The soil chemical analyses were carried out at the Savannah Agriculture Research Institute (SARI) laboratory, Nyankpala. The method developed by9 was used to determine the organic carbon concentration, Kjeldahl method developed by10 in determining the nitrogen concentration and the Bray method developed by11 to determine the phosphorus concentration.
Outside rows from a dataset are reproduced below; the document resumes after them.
-- ==== Sys2Proof/Machine/Words.lean ====
section
/-! DEFINITION. Rotation (00_scope.md R10), the little-endian conversions (20_memory.md R41), the per-dword transforms
(41_block_encoder.md R100; 42_block_decoder.md R130) and the pass that applies one of them with the keystream (R85). -/

namespace Sys2Proof.Machine

open Sys2Proof

/-- `rotl32(x, n)` for `0 ≤ n < 32` (R10; log entry 7). -/
def rotl32 (x : Word) (n : Nat) : Word := if n = 0 then x else (x <<< n) ||| (x >>> (32 - n))

/-! ### Bytes and words -/

/-- `LE32` of four bytes, `b0` least significant (R41). -/
def le32 (b0 b1 b2 b3 : Byte) : Word :=
  b0.setWidth 32 ||| (b1.setWidth 32 <<< 8) ||| (b2.setWidth 32 <<< 16) ||| (b3.setWidth 32 <<< 24)

/-- Byte `k` of a word, byte 0 in bits 7..0 (20_memory.md R43). -/
def byteOf (w : Word) (k : Nat) : Byte := w.extractLsb' (8 * k) 8

/-- `unLE32(w)`: four bytes, lowest address first (R41). -/
def unLe32 (w : Word) : List Byte := [byteOf w 0, byteOf w 1, byteOf w 2, byteOf w 3]

/-- `BytesToWords(b)`, for a length that is a multiple of 4 (R41). -/
def bytesToWords : List Byte → List Word
  | b0 :: b1 :: b2 :: b3 :: rest => le32 b0 b1 b2 b3 :: bytesToWords rest
  | _ => []

/-- The word view `W[0..BLOCK_WORDS-1]` of a block image's bytes (10_state.md R26; 00_scope.md R6). -/
def blockWordsOf (bs : List Byte) : List Word := (bytesToWords bs).take params.blockWords

/-- `WordsToBytes(w)` (R41). -/
def wordsToBytes : List Word → List Byte
  | [] => []
  | w :: ws => unLe32 w ++ wordsToBytes ws

/-- Word `i` of a sequence of words; 0 beyond its end, which no block of 512 words reaches. -/
def wordAt (ws : List Word) (i : Nat) : Word := ws.getD i 0

/-! ### The per-dword transforms -/

/-- The transform classes of a word index (20_memory.md R45). -/
inductive WordClass where
  | seed | rotated | plain
deriving DecidableEq, Repr

/-- The class of index `i`, the tests in R100's order. -/
def wordClass (i : Nat) : WordClass :=
  if i = params.seedWord then .seed
  else if i % params.rotPeriod = params.rotPhase then .rotated
  else .plain

/-- `scr(i, w, r)` (R100). -/
def scr (i : Nat) (w r : Word) : Word :=
  match wordClass i with
  | .seed => w
  | .rotated => rotl32 (w ^^^ r) params.rotEnc
  | .plain => w ^^^ r

/-- `dscr(i, w, r)` (R130): the rotation comes before the XOR. -/
def dscr (i : Nat) (w r : Word) : Word :=
  match wordClass i with
  | .seed => w
  | .rotated => rotl32 w params.rotDec ^^^ r
  | .plain => w ^^^ r

/-- One pass over the words from index `i` with the generator at `s`: one generator step per index, whether or not the
transform uses the value (R85; 00_scope.md R13). It gives the transformed words and the generator's last state. -/
def applyKeystream (f : Nat → Word → Word → Word) : Nat → Word → List Word → List Word × Word
  | _, s, [] => ([], s)
  | i, s, w :: ws =>
    let r := lcg s
    (f i w r :: (applyKeystream f (i + 1) r ws).1, (applyKeystream f (i + 1) r ws).2)

end Sys2Proof.Machine
end

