-- ==== Sys2Proof/Certificates/Slice0/Obligations.lean ====
section
/-! DEFINITION. The statements for the provers. Each docstring names the rule it formalises. -/

open Sys2Proof Sys2Proof.Machine Sys2Proof.Safety

/-! ### Reset and the step -/

/-- 10_state.md section 4 (R31), 70_reset_and_hazards.md section 1: after reset both valid bits are 0, so neither register
shows a value, and no buffer byte holds one. The zeros that MAGIC, ADDR and DMAGIC hold are the model's (log entries 1, 2)
and are not stated. -/
def Obligations.ResetLeavesNothingValid : Prop :=
  State.reset.magicV = false ∧ State.reset.addrV = false ∧ observe State.reset = ⟨[], none, none⟩ ∧
    ∀ a, State.reset.img.read a = none

/-- 60_exceptions.md section 4, 70_reset_and_hazards.md section 1: reset as a move of the host. That no buffer byte holds a
value afterwards is the model's choice (log entry 3: DESIGN CHOICE; R31 says unspecified), and that the responses the host
already holds stay is too (log entry 4). -/
def Obligations.ResetMoveInvalidatesBothRegisters : Prop :=
  ∀ (s : State) (rest : List HostMove), s.pending = .reset :: rest →
    ∃ t, step s = .next t ∧ t.magicV = false ∧ t.addrV = false ∧ (∀ a, t.img.read a = none) ∧ t.pending = rest ∧
      t.responses = s.responses ∧ observe t = ⟨s.responses, none, none⟩

/-- 60_exceptions.md R182, 20_memory.md R48: a step on a command is that command's execution, with the move taken. With
nothing pending the block holds its state (R193). -/
def Obligations.StepRunsTheDecodedCommand : Prop :=
  (∀ (s : State) (c : Command) (rest : List HostMove) (i : Instr), s.pending = .issue c :: rest →
    decode c = .command i → i.wf = true → step s = exec i { s with pending := rest }) ∧
  ∀ s : State, s.pending = [] → step s = .next s

/-- R69, R70, R172: the illegal words are those with an unassigned opcode or a reserved bit set. Whatever the state and
whatever stands beside the word, the command ends ILLEGAL_COMMAND with no result and changes nothing. -/
def Obligations.IllegalWordsEndIllegalCommand : Prop :=
  (∀ cmd : Word, decodeOpcode cmd = none ↔
    ¬ ((cmd.toNat % 256 ∈ [0x01, 0x02, 0x03, 0x06, 0x07, 0x08, 0x11] ∧ cmd.toNat / 2 ^ 8 = 0) ∨
       (cmd.toNat % 256 = 0x10 ∧ cmd.toNat / 2 ^ 9 = 0) ∨
       (cmd.toNat % 256 ∈ [0x04, 0x05] ∧ cmd.toNat / 2 ^ 17 = 0))) ∧
  ∀ (s : State) (c : Command) (rest : List HostMove), s.pending = .issue c :: rest → decodeOpcode c.word = none →
    ∃ t, step s = .next t ∧ SameArch s t ∧ t.dmagic = s.dmagic ∧ t.img = s.img ∧
      (∀ a, t.img.read a = s.img.read a) ∧ t.pending = rest ∧ Responds s t ⟨.illegalCommand, .none⟩ ∧
      Status.illegalCommand.code = 1
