/-! The block encoder (41_block_encoder.md): the plain image, the words that present SCR_DWORD and ENC_BLOCK, the words of
a serialised block, and what SCR_DWORD, ADDR_LOAD and ENC_BLOCK write, answer and leave alone. -/

namespace Sys2Proof.Laws

open Sys2Proof Sys2Proof.Machine Sys2Proof.Safety

/-! ### The plain image -/

theorem getElem?_eq_some_byteAt {bs : List Byte} {a : Nat} (ha : a < bs.length) : bs[a]? = some (byteAt bs a) := by
  rw [byteAt, List.getD_eq_getElem _ _ ha, List.getElem?_eq_getElem ha]

/-- Settles O19: the bytes of the three parts of the image, and its words from its bytes. -/
theorem plainImageHoldsThePayload : Obligations.PlainImageHoldsThePayload := by
  intro p hp
  have hlen : (plainImage p).length = 2048 := plainImage_length hp
  refine ⟨hlen, fun a ha => ?byte, fun i hi => ?word⟩
  case byte => rw [getElem?_eq_some_byteAt (hlen ▸ ha), byteAt_plainImage hp]
  case word => rw [bytesToWords_getElem? (n := 512) hlen hi, funext (byteAt_plainImage hp)]

/-! ### The command words with a field -/

/-- A CMDI word is its opcode plus its index in bits 16 to 8 (R61, R64). -/
theorem ofNat_eq_cmdI (op : Byte) (i : BitVec 9) : BitVec.ofNat 32 (op.toNat + 2 ^ 8 * i.toNat) = cmdI op i := by
  rw [← cmdI_toNat, BitVec.ofNat_toNat, BitVec.setWidth_eq]

/-- The index is read back whole (R64, R72). -/
theorem fieldI_cmdI (op : Byte) (i : BitVec 9) : fieldI (cmdI op i) = i := by
  apply BitVec.eq_of_toNat_eq
  rw [fieldI_toNat, cmdI_toNat]
  omega

theorem decodeOpcode_cmdI_scrDword (i : BitVec 9) : decodeOpcode (cmdI 0x04 i) = some .scrDword := by
  have hvalue : (cmdI 0x04 i).toNat = 4 + 2 ^ 8 * i.toNat := cmdI_toNat 0x04 i
  rw [decodeOpcode_eq, hvalue, if_neg (by omega), if_neg (by omega), if_neg (by omega), if_pos (by omega)]

theorem assembleOperands_scrDword (cmd w r : Word) :
    assembleOperands .scrDword cmd (.pair w r) = some (.scrDword (fieldI cmd) w r) := rfl

theorem decode_scrDword (i : BitVec 9) (w r : Word) : decode ⟨cmdI 0x04 i, .pair w r⟩ = .command (.scrDword i w r) :=
  decode_of (decodeOpcode_cmdI_scrDword i) (by rw [assembleOperands_scrDword, fieldI_cmdI])

theorem decodeOpcode_cmdF_encBlock (f : Bool) : decodeOpcode (cmdF 0x10 f) = some .encBlock := by
  cases f <;> rfl

theorem fieldF_cmdF (f : Bool) : fieldF (cmdF 0x10 f) = f := by cases f <;> rfl

/-- The byte operand has its exact width (R65, R72). -/
theorem assembleOperands_encBlock (cmd : Word) {p : List Byte} (hp : p.length = 1024) :
    assembleOperands .encBlock cmd (.bytes p) = some (.encBlock (fieldF cmd) p) := by
  simp [assembleOperands, OperandRecord.asBytes, hp]

theorem decode_encBlock (f : Bool) {p : List Byte} (hp : p.length = 1024) :
    decode ⟨cmdF 0x10 f, .bytes p⟩ = .command (.encBlock f p) :=
  decode_of (decodeOpcode_cmdF_encBlock f) (by rw [assembleOperands_encBlock _ hp, fieldF_cmdF])

/-! ### The words of a serialised block -/

/-- A word is put together again from its four bytes (20_memory.md R41). -/
theorem le32_byteOf (w : Word) : le32 (byteOf w 0) (byteOf w 1) (byteOf w 2) (byteOf w 3) = w := by
  apply BitVec.eq_of_toNat_eq
  simp only [le32_toNat, byteOf_toNat]
  omega

theorem bytesToWords_wordsToBytes (ws : List Word) : bytesToWords (wordsToBytes ws) = ws := by
  induction ws with
  | nil => rfl
  | cons w ws ih => simp [wordsToBytes, unLe32, bytesToWords, le32_byteOf, ih]

/-- The little-endian words of serialised words are those words. -/
theorem leWord_wordsToBytes {ws : List Word} {i : Nat} (hi : i < ws.length) :
    leWord (byteAt (wordsToBytes ws)) i = wordAt ws i := by
  rw [← wordAt_bytesToWords (wordsToBytes_length ws) hi, bytesToWords_wordsToBytes]

/-- The wire block of a chunk (R105 steps 1, 2, 4 and 5), in stream order. -/
def wireBlock (addr seed : Word) (p : List Byte) : List Byte := wordsToBytes (encodeWords addr seed p).1

theorem wireBlock_length (addr seed : Word) {p : List Byte} (hp : p.length = 1024) :
    (wireBlock addr seed p).length = 2048 := by
  rw [wireBlock, wordsToBytes_length, encodeWords_length addr seed hp]
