-- ==== Sys2Proof/Config.lean ====
section
/-!
DEFINITION. What one X4 fixes and the spec does not give: the free values (no body, so nothing can be proved of their value), and
the choices of a number the spec leaves to the part.
-/

namespace Sys2Proof

/-- An Ultra Ethernet registration (R317). -/
structure RmaReg where
  key : BitVec 32
  ctx : Nat
  base : Word
  len : Nat
  read : Bool
  write : Bool
  word : Word
  deriving DecidableEq, Repr

end Sys2Proof

namespace Sys2Proof.Config

/-- The value an X4 gives for an approximate function before it is confined to R40's bound: function (0 `frcp`, 1 `frsq`, 2 `fexp2`,
3 `flog2`, 4 `fsin`, 5 `fcos`), format code (R22), `.ftz`, input encoding. "The manual does not publish which value within the
bound that is" (R40): a free value, assumption 13. -/
opaque approx : Nat → Nat → Bool → Nat → Nat

/-- SHA3-256 of a byte string (R332 names it and does not describe it): free, assumption 11. -/
opaque sha3_256 : List Byte → List Byte

/-- ML-DSA-44 verification: public key, message, signature (R332): free, assumption 11. -/
opaque mlDsaVerify : List Byte → List Byte → List Byte → Bool

/-- ML-DSA-44 signature of a message by the device's key (R333): free, assumption 11. -/
opaque mlDsaSign : List Byte → List Byte

/-- The fused digest of the firmware key (R331, R332): free, assumption 11. -/
opaque fusedKeyDigest : List Byte

/-- The fused security counter before the first boot (R332): free, assumption 11. -/
opaque fusedCounter : Nat

/-- Sensor readings the spec names and gives no number for (R333): power, die temperature, coolant temperature: free, assumption
14. -/
opaque sensor : Nat → Nat

/-- Which cached entry, overlay or slot a full structure gives up when the spec leaves the choice: free, assumption 15. -/
opaque victim : Nat → Nat

/-- Bytes of the parts of the save area that stand in "the device's own layout" (R301): a free value, assumption 16. -/
opaque saveByte : Nat → Nat → Byte

/-- Length of a fibre's streams, walks and latch in the save area, for how many of them there are (R301): free, assumption 16. -/
opaque saveLen : Nat → Nat

/-- How many of the concurrent inserts into a node a walk sees as it reads the node (R201 and R289 allow any), by the walk and its number of the
read: free, assumption 46. -/
opaque walkSees : Nat → Nat → Nat

/-- Whether a waiting thread that nothing has marked returns at a restore (R177 and R179 allow both), by a counter and the thread: free,
assumption 71. -/
opaque spurious : Nat → Nat → Bool

/-- How many writes ago a read takes its bytes from, where R187 leaves more than the last write open, for each read by its identity and its lane
or part: free, assumption 70. -/
opaque older : Nat → Nat → Nat

/-- How far ahead of its progress a Trowel command moves its next element, where R215 leaves the order open, for each command and how many it has
moved: free, assumption 41. -/
opaque ahead : Nat → Nat → Nat

/-- The peer class of a send to the service endpoint, by its instant (R316 checks it, and R317 gives the send no other sign of it): free,
assumption 30. -/
opaque sendClass : Nat → Nat

/-- How many nodes a Quarter's Quoin store and spill region hold beyond 2^18 (R278 gives the region's bytes and no node's size): free,
assumption 17. -/
opaque nodeExtra : Nat

/-- Which SRAM a way of it belongs to (R335 numbers none): 0 an L2, 1 to 4 the Mortar store of Quarter 0 to 3, 5 to 8 a Quoin node store:
free, assumption 64. -/
opaque waySram : Nat → Nat

/-- How many records or nodes a way of a Mortar or Quoin store holds (R335): free, assumption 64. -/
opaque waySize : Nat → Nat

/-- Whether the service's reservation of the spill, shadow and queue regions succeeds, by the instant of boot stage 4 (R331): free, assumption
64. -/
opaque reserves : Nat → Bool

/-- The buffers the resident service has registered for Ultra Ethernet at an instant (R317): no instruction or register the spec gives
registers one: free, assumption 30. -/
opaque registered : Nat → List RmaReg

end Sys2Proof.Config
end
Soil samples were analysed for pH as described by.12 Procedures described by13 were adopted in determining the K, Mg and Ca concentrations of the soil.

Table 1: Baseline and post harvest soil chemical properties.

Treatment

PH  (1:2.5 soil: water)

OC (%) N (%) P (mg kg-1) K (mg kg-1) Ca (mg kg-1) Mg (mg  kg-1)

Baseline soil chemical properties

Baseline soil sample 4.75 0.48 0.054 4.524 55.63 78.54 42.99

Post harvest soil chemical properties

FP 1 5.6 0.57 0.042 5.562 51.84 156.75 155.67
FP 2 5.15 0.73 0.059 5.187 54.97 135.90 148.96
SRI 1 5.31 0.59 0.0139 7.225 114.29 162.56 137.89
SRI 2 5.32 0.62 0.0287 6.562 98.54 178.98 172.52
SRI 3 5.9 0.54 0.026 5.966 61.28 164.69 198.74
SRI 4 5.23 0.55 0.017 4.225 42.67 154.96 132.67

 

Data Analysis

Data collected were subjected to Analysis of Variance (ANOVA) and the means separated by the Least Significant Difference (LSD) at 5 % using Genstat statistical package (12th Edition).

Results and Discussion

The results presented in the figure and tables showed that emergence %, plant establishment %, plant height at  9 and 12 WAP, tiller count m-2, chlorophyll content, days to 50 % flowering, plant biomass m-2, panicle number m-2, panicle weight m-2, panicle length, number of grains panicle-1, and grain yield were significantly enhanced by the SRI. However, plant height at 3 WAP, harvest index, 1,000 grain weight and sterility percent were not significantly enhanced by the SRI.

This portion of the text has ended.